Dataset entries
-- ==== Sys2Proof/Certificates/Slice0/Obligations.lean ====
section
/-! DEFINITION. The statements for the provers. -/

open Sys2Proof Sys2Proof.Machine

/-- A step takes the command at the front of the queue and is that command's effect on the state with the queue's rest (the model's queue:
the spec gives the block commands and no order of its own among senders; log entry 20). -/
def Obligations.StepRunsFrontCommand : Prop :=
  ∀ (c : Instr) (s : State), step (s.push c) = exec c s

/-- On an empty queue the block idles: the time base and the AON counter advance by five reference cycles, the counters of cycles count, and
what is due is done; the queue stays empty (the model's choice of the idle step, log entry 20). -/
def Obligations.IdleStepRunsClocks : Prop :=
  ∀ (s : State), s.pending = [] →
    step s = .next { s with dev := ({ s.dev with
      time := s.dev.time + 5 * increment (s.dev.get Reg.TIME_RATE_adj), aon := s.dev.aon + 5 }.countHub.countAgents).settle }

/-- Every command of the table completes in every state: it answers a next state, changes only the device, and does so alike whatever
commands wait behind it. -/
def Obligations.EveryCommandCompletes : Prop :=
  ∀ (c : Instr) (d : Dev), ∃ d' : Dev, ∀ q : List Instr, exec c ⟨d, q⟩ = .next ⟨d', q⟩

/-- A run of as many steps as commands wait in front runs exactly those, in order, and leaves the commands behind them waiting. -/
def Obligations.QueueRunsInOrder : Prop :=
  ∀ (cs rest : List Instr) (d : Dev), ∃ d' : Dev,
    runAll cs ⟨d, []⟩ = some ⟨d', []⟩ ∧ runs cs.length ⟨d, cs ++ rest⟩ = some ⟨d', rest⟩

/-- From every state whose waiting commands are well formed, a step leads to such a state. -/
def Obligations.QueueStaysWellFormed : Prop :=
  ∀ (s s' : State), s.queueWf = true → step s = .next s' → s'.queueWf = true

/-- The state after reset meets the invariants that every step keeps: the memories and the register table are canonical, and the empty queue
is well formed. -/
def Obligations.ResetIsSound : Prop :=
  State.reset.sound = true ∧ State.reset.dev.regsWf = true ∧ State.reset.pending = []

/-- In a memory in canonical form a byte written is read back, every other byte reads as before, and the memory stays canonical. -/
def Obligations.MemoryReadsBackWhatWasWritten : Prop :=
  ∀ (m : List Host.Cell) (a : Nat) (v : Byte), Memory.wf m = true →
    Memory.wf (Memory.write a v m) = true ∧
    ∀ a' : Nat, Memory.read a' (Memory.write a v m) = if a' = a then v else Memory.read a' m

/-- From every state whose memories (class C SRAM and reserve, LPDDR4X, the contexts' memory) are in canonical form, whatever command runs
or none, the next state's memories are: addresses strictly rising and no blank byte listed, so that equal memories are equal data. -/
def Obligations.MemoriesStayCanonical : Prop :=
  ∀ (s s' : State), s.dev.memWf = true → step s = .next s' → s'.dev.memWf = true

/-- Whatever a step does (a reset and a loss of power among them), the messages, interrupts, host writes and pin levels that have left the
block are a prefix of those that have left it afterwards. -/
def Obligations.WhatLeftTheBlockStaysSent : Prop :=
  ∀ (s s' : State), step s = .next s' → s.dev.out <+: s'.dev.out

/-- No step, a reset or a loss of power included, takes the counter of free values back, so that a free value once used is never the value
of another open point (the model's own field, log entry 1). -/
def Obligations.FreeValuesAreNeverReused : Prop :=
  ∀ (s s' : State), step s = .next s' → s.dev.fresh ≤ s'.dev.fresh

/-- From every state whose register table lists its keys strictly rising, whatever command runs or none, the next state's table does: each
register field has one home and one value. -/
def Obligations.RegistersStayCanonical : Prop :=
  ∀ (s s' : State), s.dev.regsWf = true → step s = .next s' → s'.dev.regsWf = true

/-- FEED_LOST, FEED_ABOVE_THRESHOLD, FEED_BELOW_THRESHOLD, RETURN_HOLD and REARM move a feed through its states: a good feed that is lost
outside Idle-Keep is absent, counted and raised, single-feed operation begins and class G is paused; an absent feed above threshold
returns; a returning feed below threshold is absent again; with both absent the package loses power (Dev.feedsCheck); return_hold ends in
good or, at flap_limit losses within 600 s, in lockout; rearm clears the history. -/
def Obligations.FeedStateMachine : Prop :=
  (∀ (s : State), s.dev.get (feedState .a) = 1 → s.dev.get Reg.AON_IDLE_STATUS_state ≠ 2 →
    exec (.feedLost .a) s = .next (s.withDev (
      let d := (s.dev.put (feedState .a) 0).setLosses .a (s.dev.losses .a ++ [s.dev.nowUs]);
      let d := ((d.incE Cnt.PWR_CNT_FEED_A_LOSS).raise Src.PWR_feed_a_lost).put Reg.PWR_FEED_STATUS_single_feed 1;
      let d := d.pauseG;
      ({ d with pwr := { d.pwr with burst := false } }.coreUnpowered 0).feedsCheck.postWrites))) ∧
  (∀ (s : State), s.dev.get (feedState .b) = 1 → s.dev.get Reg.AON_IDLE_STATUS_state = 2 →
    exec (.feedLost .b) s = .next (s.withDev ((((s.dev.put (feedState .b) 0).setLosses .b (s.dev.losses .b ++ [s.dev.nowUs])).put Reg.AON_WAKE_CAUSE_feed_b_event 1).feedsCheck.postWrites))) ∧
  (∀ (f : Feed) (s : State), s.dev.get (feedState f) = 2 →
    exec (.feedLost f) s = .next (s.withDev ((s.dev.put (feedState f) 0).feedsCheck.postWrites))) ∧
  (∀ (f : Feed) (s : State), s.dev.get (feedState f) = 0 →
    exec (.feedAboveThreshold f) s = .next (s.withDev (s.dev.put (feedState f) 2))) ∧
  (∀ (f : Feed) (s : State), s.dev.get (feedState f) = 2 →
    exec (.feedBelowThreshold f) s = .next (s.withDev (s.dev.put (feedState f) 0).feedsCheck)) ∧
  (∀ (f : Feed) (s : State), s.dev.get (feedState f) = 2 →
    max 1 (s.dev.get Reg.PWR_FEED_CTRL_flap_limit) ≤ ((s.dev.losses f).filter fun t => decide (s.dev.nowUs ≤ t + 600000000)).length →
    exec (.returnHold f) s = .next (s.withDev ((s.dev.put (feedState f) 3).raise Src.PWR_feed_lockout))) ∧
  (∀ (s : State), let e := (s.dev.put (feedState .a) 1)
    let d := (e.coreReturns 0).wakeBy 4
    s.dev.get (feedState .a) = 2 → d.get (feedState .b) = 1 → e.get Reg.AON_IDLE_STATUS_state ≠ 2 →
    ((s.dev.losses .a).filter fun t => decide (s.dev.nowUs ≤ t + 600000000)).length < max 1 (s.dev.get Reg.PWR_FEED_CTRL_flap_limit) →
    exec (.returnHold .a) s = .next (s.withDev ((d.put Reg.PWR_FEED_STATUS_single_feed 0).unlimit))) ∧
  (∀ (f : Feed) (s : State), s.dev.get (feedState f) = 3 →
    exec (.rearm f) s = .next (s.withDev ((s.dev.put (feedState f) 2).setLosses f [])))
==
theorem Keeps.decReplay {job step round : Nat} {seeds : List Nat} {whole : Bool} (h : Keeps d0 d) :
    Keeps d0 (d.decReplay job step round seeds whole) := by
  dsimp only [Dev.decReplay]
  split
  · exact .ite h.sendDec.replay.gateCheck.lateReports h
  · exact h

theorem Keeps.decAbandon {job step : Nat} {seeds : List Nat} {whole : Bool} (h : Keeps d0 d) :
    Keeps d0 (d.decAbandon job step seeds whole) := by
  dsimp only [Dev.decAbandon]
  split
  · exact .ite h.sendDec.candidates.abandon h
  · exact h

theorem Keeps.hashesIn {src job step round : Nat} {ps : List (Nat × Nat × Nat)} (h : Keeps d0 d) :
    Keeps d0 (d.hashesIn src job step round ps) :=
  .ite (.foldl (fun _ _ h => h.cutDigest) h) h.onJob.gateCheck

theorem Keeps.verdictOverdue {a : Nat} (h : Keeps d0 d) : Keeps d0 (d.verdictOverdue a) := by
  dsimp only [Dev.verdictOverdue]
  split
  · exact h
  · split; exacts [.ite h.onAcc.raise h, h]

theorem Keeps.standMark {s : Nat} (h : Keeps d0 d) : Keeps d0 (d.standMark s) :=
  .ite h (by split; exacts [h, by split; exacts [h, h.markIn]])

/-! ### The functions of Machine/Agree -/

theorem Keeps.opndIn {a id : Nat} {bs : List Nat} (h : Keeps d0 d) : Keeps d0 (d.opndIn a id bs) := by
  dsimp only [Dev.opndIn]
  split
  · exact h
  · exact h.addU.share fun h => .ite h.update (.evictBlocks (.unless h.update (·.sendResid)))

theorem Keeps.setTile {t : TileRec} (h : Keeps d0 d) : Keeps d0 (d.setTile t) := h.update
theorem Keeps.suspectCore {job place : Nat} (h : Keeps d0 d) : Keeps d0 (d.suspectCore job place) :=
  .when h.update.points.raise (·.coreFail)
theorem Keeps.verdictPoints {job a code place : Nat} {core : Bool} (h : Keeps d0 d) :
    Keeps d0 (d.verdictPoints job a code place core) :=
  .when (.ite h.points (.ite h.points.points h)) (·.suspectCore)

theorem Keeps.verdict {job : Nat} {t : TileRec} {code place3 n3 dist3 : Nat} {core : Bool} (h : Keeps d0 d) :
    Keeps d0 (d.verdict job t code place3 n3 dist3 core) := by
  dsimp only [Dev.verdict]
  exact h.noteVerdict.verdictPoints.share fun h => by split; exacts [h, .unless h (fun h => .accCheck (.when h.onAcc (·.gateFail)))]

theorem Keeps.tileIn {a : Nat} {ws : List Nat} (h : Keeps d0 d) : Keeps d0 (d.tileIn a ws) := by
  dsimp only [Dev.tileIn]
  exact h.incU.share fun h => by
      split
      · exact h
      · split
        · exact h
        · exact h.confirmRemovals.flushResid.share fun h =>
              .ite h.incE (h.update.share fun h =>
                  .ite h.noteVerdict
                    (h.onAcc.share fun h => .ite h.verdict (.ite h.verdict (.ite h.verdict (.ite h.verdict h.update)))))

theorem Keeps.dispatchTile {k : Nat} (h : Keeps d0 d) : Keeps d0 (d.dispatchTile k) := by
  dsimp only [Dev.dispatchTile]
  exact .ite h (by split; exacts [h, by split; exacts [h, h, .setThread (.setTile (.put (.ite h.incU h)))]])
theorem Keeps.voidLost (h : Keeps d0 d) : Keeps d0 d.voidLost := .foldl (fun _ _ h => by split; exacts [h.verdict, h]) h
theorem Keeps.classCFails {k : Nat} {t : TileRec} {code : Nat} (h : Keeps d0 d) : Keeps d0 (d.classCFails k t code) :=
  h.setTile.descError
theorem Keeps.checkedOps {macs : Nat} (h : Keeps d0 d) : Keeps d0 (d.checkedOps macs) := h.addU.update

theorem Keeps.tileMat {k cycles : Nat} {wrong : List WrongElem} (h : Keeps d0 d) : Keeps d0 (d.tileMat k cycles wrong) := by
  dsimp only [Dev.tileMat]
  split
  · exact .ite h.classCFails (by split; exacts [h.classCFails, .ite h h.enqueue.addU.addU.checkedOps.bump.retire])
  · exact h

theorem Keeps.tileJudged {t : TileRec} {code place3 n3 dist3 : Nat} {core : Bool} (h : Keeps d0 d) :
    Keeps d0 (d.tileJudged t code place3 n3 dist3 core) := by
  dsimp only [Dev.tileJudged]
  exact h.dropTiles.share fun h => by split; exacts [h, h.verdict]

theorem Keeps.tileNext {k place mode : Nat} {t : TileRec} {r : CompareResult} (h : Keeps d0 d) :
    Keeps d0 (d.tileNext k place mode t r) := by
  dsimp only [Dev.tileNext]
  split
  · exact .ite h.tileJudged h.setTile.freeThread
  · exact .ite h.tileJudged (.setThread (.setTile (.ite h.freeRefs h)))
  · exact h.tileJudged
---
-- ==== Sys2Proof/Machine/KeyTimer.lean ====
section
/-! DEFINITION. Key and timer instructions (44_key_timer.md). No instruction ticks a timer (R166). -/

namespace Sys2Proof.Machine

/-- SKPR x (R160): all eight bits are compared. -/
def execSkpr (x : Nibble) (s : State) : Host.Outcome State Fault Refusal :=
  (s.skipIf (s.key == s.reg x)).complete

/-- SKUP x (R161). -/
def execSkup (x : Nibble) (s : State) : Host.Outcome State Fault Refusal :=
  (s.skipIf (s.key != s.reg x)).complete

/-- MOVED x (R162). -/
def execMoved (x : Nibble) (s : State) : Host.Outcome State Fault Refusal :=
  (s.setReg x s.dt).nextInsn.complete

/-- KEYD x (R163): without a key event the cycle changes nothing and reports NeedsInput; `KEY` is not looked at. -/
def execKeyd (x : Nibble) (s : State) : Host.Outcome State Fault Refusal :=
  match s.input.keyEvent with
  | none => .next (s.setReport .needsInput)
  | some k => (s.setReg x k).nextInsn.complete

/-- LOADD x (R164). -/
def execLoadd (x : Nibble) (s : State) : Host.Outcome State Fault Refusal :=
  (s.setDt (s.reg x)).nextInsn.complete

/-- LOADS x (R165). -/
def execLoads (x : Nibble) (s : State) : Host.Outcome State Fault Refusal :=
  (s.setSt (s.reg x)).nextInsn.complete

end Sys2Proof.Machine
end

*Work task*:
Looking at the entries above, can you reproduce exactly the lines from the one that holds "Memory.read a' m" through the one that holds "never the value", and only those?

*Task output*:
    ∀ a' : Nat, Memory.read a' (Memory.write a v m) = if a' = a then v else Memory.read a' m

/-- From every state whose memories (class C SRAM and reserve, LPDDR4X, the contexts' memory) are in canonical form, whatever command runs
or none, the next state's memories are: addresses strictly rising and no blank byte listed, so that equal memories are equal data. -/
def Obligations.MemoriesStayCanonical : Prop :=
  ∀ (s s' : State), s.dev.memWf = true → step s = .next s' → s'.dev.memWf = true

/-- Whatever a step does (a reset and a loss of power among them), the messages, interrupts, host writes and pin levels that have left the
block are a prefix of those that have left it afterwards. -/
def Obligations.WhatLeftTheBlockStaysSent : Prop :=
  ∀ (s s' : State), step s = .next s' → s.dev.out <+: s'.dev.out

/-- No step, a reset or a loss of power included, takes the counter of free values back, so that a free value once used is never the value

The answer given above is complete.